%%

/-- The end of the listening window (R69, R70, R99, R100, R154). In LISTENING with the window run out, the station
becomes FROZEN, handing FAULT, when FROZEN-OWED is set, and else ACTIVE. At the end of the first window DEPARTURE(p)
is appended for every peer p still ABSENT, in ascending order (log 51, the model's choice). A pending holdings series
starts, with the next number, when none is in progress. At any other time nothing happens. -/
def Obligations.ListeningWindowEnd : Prop :=
  ∀ (s : State), s.env.rstLow = false →
    (s.ctl.station ≠ .listening ∨ s.ctl.window ≠ some 0 → exec .listeningWindowEnd s = .next s) ∧
    (s.ctl.station = .listening → s.ctl.window = some 0 →
      let absent := allStations.filter (fun p => decide (p ≠ s.env.me) && decide ((s.ctl.peers.get p).state = .absent))
      (s.ctl.firstWindow = true → ∀ t ∈ s.ctl.repair, ∀ p ∈ absent, t.kind ≠ .departure p) →
      let entered : Ctl :=
        { s.ctl with
          station := if s.ctl.mark.frozenOwed then .frozen else .active, window := none, firstWindow := false,
          repair := if s.ctl.firstWindow then
              s.ctl.repair ++ absent.map (fun p => { kind := .departure p, cursor := 0, waiting := false })
            else s.ctl.repair,
          alerts := if s.ctl.mark.frozenOwed then
              { s.ctl.alerts with pending := s.ctl.alerts.pending ||| 0x10#8 }
            else s.ctl.alerts }
      (s.ctl.holdings.pending = false ∨ s.ctl.holdings.series ≠ none →
        exec .listeningWindowEnd s = .next { s with ctl := entered }) ∧
      (s.ctl.holdings.pending = true → s.ctl.holdings.series = none →
        ∃ (series : Series) (flags : Byte) (items : List HoldItem),
          series.num = s.ctl.holdings.lastNum + 1 ∧ series.group = 0 ∧ series.index = 1 ∧
          s.ctl.formsHoldings s.env
            { num := s.ctl.holdings.lastNum + 1, group := 0, cursor := 0, index := 0, lastOrigin := false,
              lastSeries := false } series flags items ∧
          exec .listeningWindowEnd s = .next
            { s with ctl := { entered with
              holdings := { s.ctl.holdings with
                pending := false, lastNum := s.ctl.holdings.lastNum + 1, series := some series },
              tx := s.ctl.tx.request (.holdings
                { series := s.ctl.holdings.lastNum + 1, origin := byteOf 0, index := halfOf 0, flags := flags,
                  items := items }) } }))

/-- The answer timer of an Extent Table entry runs out (R119, R122). Not at its deadline, or outside ACTIVE and
FROZEN, nothing happens. When every AWAITING record has been tried fewer than 4 times and the page stands in a fill
buffer, one EXTENT is requested for them all and their attempts are counted. A record tried 4 times is LOST: when it
is the page's one target, waits for no job, and no station is PRESENT to take its place, its record is DROPPED, the
station leaves the targets and joins the excluded set. -/
def Obligations.AnswerTimerExpiry : Prop :=
  ∀ (s : State) (seq : Word) (ext : Fin 3), s.env.rstLow = false →
    (s.ctl.station ≠ .active ∧ s.ctl.station ≠ .frozen ∨
        (∀ x, s.ctl.etEntry seq ext.val = some x → x.timer ≠ some 0) →
      exec (.answerTimerExpiry seq ext) s = .next s) ∧
    (∀ x, s.ctl.station = .active ∨ s.ctl.station = .frozen → s.ctl.etEntry seq ext.val = some x → x.timer = some 0 →
      s.ctl.owed = [] →
      let awaiting := (x.places.filterMap (·.target)).filter (fun r => decide (r.state = .awaiting))
      (∀ b p i, awaiting ≠ [] → (∀ r ∈ awaiting, r.attempts < 4) → s.ctl.fillOf seq = some (b, p) →
        p.extents.find? (fun y => y.number == ext.val) = some i → s.ctl.tx.waitingExtent seq ext.val = false →
        (∀ f ∈ s.ctl.tx.held, f.isAnyExtent = false) →
        ∃ c : Ctl,
          exec (.answerTimerExpiry seq ext) s = .next { s with ctl := c } ∧ c.still = s.ctl.still ∧
          c.dir = s.ctl.dir ∧ c.port = s.ctl.port ∧ c.rx = s.ctl.rx ∧ c.jobs = s.ctl.jobs ∧
          c.tx = s.ctl.tx.request (.extent seq i (maskOf (awaiting.map (·.station))) (.fill b)) ∧
          c.et = s.ctl.et.map (fun y =>
            if y.seq = seq ∧ y.ext = ext.val then
              { y.onRecords (fun r =>
                  if has (maskOf (awaiting.map (·.station))) r.station && decide (r.state = .awaiting) then
                    { r with attempts := r.attempts + 1 } else r) with timer := none }
            else y)) ∧
      (∀ r e, s.ctl.et = [x] → x.settled = .none → x.places = [{ extra := false, target := some r }] →
        r.state = .awaiting → 4 ≤ r.attempts → s.ctl.ownEntry s.env seq = some e → e.targets = [r.station] →
        e.extra = none → (∀ p, s.ctl.countsPresent s.env p = true → p = s.env.me) →
        (∀ slot j, s.ctl.jobs.get slot = some j → j.target ≠ r.station) → s.ctl.catchUps = [] →
        ∃ c : Ctl,
          exec (.answerTimerExpiry seq ext) s = .next { s with ctl := c } ∧ c.still = s.ctl.still ∧
          c.port = s.ctl.port ∧ c.rx = s.ctl.rx ∧ c.jobs = s.ctl.jobs ∧
          c.et = [{ x with timer := none, places := [{ extra := false, target := some { r with state := .dropped } }] }] ∧
          (c.ownEntry s.env seq).map (fun e => (e.targets, e.excluded, e.depths)) =
            some ([], withStation e.excluded r.station, e.depths)))

/-- A copy job's timer and the recheck timer run out (R146, R148, R153). A job AWAITING its answer is QUEUED again:
its COPY is requested and counted, or owed while another COPY is held; after 4 attempts a repair job ends and its slot
is FREE, and a catch-up ends with its target LOST for the page. The recheck timer starts again at 5 s and requests a
RECHECK: one is appended, or, when its walk has begun, its AGAIN is set. Outside ACTIVE and FROZEN, or before the
deadline, nothing happens. -/
def Obligations.RepairTimers : Prop :=
  ∀ (s : State), s.env.rstLow = false →
    let runs := s.ctl.station = .active ∨ s.ctl.station = .frozen
    (∀ slot : Fin 2,
      let answers (c : Ctl) : Prop := exec (.copyJobTimerExpiry slot) s = .next { s with ctl := c }
      (¬ runs ∨ (∀ j, s.ctl.jobs.get slot = some j → j.state ≠ .awaiting ∨ j.timer ≠ some 0) → answers s.ctl) ∧
      (∀ j, runs → s.ctl.jobs.get slot = some j → j.state = .awaiting → j.timer = some 0 →
        (j.attempts < 4 → (∀ f ∈ s.ctl.tx.held, f.isAnyCopy = false) →
          answers { s.ctl with
            jobs := vput s.ctl.jobs slot (some { j with state := .queued, owed := false, timer := none,
                                                        attempts := j.attempts + 1 }),
            tx := s.ctl.tx.request (.copy j.page j.target slot) }) ∧
        (j.attempts < 4 → (∃ f ∈ s.ctl.tx.held, f.isAnyCopy = true) →
          answers { s.ctl with
            jobs := vput s.ctl.jobs slot (some { j with state := .queued, owed := true, timer := none }) }) ∧
        (4 ≤ j.attempts → j.purpose = .repair → answers { s.ctl with jobs := vput s.ctl.jobs slot none }) ∧
        (4 ≤ j.attempts → j.purpose = .catchUp →
          answers ((Ctl.loseTarget { s.ctl with jobs := vput s.ctl.jobs slot none } s.env j.page.seq j.target).sweepAll
            s.env)))) ∧
    (let answers (c : Ctl) : Prop := exec .recheckTimerExpiry s = .next { s with ctl := c }
     (¬ runs ∨ s.ctl.recheck ≠ some 0 → answers s.ctl) ∧
     (runs → s.ctl.recheck = some 0 →
       ((∀ t ∈ s.ctl.repair, t.isRecheck = false) →
         answers { s.ctl with
           recheck := some 5000,
           repair := s.ctl.repair ++ [{ kind := .recheck false false, cursor := 0, waiting := false }] }) ∧
       (∀ l t l', s.ctl.repair = l ++ t :: l' → (∀ y ∈ l ++ l', y.isRecheck = false) →
         (t.kind = .recheck false false → answers { s.ctl with recheck := some 5000 }) ∧
         (∀ again, t.kind = .recheck true again →
           answers { s.ctl with
             recheck := some 5000, repair := l ++ { t with kind := .recheck true true } :: l' }))))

%%

An exact copy of the lines above, from the one containing "station := if" through the one containing "lastSeries := false", is the whole of the answer.

          station := if s.ctl.mark.frozenOwed then .frozen else .active, window := none, firstWindow := false,
          repair := if s.ctl.firstWindow then
              s.ctl.repair ++ absent.map (fun p => { kind := .departure p, cursor := 0, waiting := false })
            else s.ctl.repair,
          alerts := if s.ctl.mark.frozenOwed then
              { s.ctl.alerts with pending := s.ctl.alerts.pending ||| 0x10#8 }
            else s.ctl.alerts }
      (s.ctl.holdings.pending = false ∨ s.ctl.holdings.series ≠ none →
        exec .listeningWindowEnd s = .next { s with ctl := entered }) ∧
      (s.ctl.holdings.pending = true → s.ctl.holdings.series = none →
        ∃ (series : Series) (flags : Byte) (items : List HoldItem),
          series.num = s.ctl.holdings.lastNum + 1 ∧ series.group = 0 ∧ series.index = 1 ∧
          s.ctl.formsHoldings s.env
            { num := s.ctl.holdings.lastNum + 1, group := 0, cursor := 0, index := 0, lastOrigin := false,
              lastSeries := false } series flags items ∧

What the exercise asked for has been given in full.